Most of existing ORM libraries focus on mapping OO classes to RDBMS database and provide set of flexible configuration/API to give the developer more control on the mapping in order to speedup development and deployment of the application, also, some of those libraries provide extension query language to eliminate the redundant declaration of the relation between objects like OQL, HQL and JQL.

Now you can easy declare class Person and transparently persist it and query the available persons, but the question still alive, is that all i can do? the answer properly is No. We still far away from the Yes answer, but why:

  • The person data model is not cross platform/language, you can't use it out side your system.
  • The logic inside the person data model is known only by the class itself.
  • Some of person relations is not descriptive for example, Person has age (Integer) represented in native datatype or immutable object, there is no enough information for the system to answer some question, so the answer of query "Give me all objects where their age more than 3" would be "Excuse me, What is the age?"
  • There is no inheritance between subsets (Boolean expressions), for example, Man is subset of Person where gender equals 'Male', you should be able to extend Man as a class.
  • The relation cardinality is not considered constraints (One to many relationship), do you ever heard about person has 100 child?
  • There is no support for multi-parent inheritance (interface inheritance)
  • In most existing ORM libraries there is no clean API to access and query the metadata of the managed data model.

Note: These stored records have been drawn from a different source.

-- ==== Sys2Proof/WellFormed.lean ====
section
/-! DEFINITION. When a command word's fields are well formed (30_encoding.md R61: "A field, or part of a field, that an operation does not use must be zero"; R63, R65, R67 for the fields it does use; R70 for the reserved rest). The checks are written over the fields, apart from the decoder, which is compared with them (Obligations.DecoderAcceptsExactlyTheLegalWords). -/

namespace Sys2Proof

/-- `op` is one of the nine operation codes 0x0..0x8 (R62; R70 (a)). -/
def CommandFields.opAssigned (c : CommandFields) : Bool := c.op.toNat ≤ 8

/-- `sel` is unused and zero (R61; R70 (b), (e)). -/
def CommandFields.selUnused (c : CommandFields) : Bool := c.sel == 0

/-- `sel` is a flag select: `sel[3:1]` is 000 (R63; R70 (c), (d)). -/
def CommandFields.selIsFlag (c : CommandFields) : Bool := c.sel.toNat ≤ 1

/-- `sel` is a register select, 0..9 (R65; R70 (f)). -/
def CommandFields.selIsRegister (c : CommandFields) : Bool := c.sel.toNat ≤ 9

/-- `imm8` is unused and zero (R61; R70 (b), (c), (f)). -/
def CommandFields.immUnused (c : CommandFields) : Bool := c.imm8 == 0

/-- `imm8` is a boolean: `imm8[7:1]` is zero (R67 (b); R70 (d)). -/
def CommandFields.immIsBool (c : CommandFields) : Bool := c.imm8.toNat ≤ 1

/-- The fields are those of a legal command: the checks its operation code asks for hold (the `mask` column of R62). -/
def CommandFields.legal (c : CommandFields) : Bool :=
  c.opAssigned &&
  match c.op.toNat with
  | 0 => c.selUnused && c.immUnused
  | 1 => c.selIsFlag && c.immUnused
  | 2 => c.selIsFlag && c.immUnused
  | 3 => c.selIsFlag && c.immIsBool
  | 4 => c.selUnused
  | 5 => c.selUnused && c.immUnused
  | 6 => c.selUnused
  | 7 => c.selUnused && c.immUnused
  | _ => c.selIsRegister && c.immUnused

/-- The flag-select bit (R63): 0 for ZRO, 1 for NEG. -/
def StatusFlag.sel : StatusFlag → BitVec 4
  | .zro => 0
  | .neg => 1

/-- The fields of an operation: the columns `op`, `sel`, `imm8` of R62's map. -/
def Instr.fields : Instr → CommandFields
  | .nop => ⟨0x0, 0, 0⟩
  | .tomask f => ⟨0x1, f.sel, 0⟩
  | .getf f => ⟨0x2, f.sel, 0⟩
  | .setf f v => ⟨0x3, f.sel, if v then 1 else 0⟩
  | .seta imm8 => ⟨0x4, 0, imm8⟩
  | .setup => ⟨0x5, 0, 0⟩
  | .service imm8 => ⟨0x6, 0, imm8⟩
  | .complete => ⟨0x7, 0, 0⟩
  | .rdregPc => ⟨0x8, 0, 0⟩
  | .rdregSp => ⟨0x8, 1, 0⟩
  | .rdregA => ⟨0x8, 2, 0⟩
  | .rdregSr => ⟨0x8, 3, 0⟩
  | .rdregIr => ⟨0x8, 4, 0⟩
  | .rdregMar => ⟨0x8, 5, 0⟩
  | .rdregMdr => ⟨0x8, 6, 0⟩
  | .rdregAddrBus => ⟨0x8, 7, 0⟩
  | .rdregDataBus => ⟨0x8, 8, 0⟩
  | .rdregRwb => ⟨0x8, 9, 0⟩

/-- An operation is well formed when its fields pass the checks. Operands are typed (R63: "A model carries `StatusFlag` as a two-constructor type"), so every term passes: what can be ill formed is a word's fields. -/
abbrev Instr.WellFormed (i : Instr) : Prop := i.fields.legal = true

end Sys2Proof
end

There is a lot of effort in many projects to solve the above problems you may check out Jena, RDF syntax and OWL. In the next post i will talk about Organon way to solve the above problems.

Sunday, April 11, 2010

Welcome to Pushing forward!

This is my first blog on Pushing forward!

Lets see how far i can manage Pushing forward! is about Organon, ORM, RDF, Semantic Technology and more .. I'll be mainly writing on my own area of interests.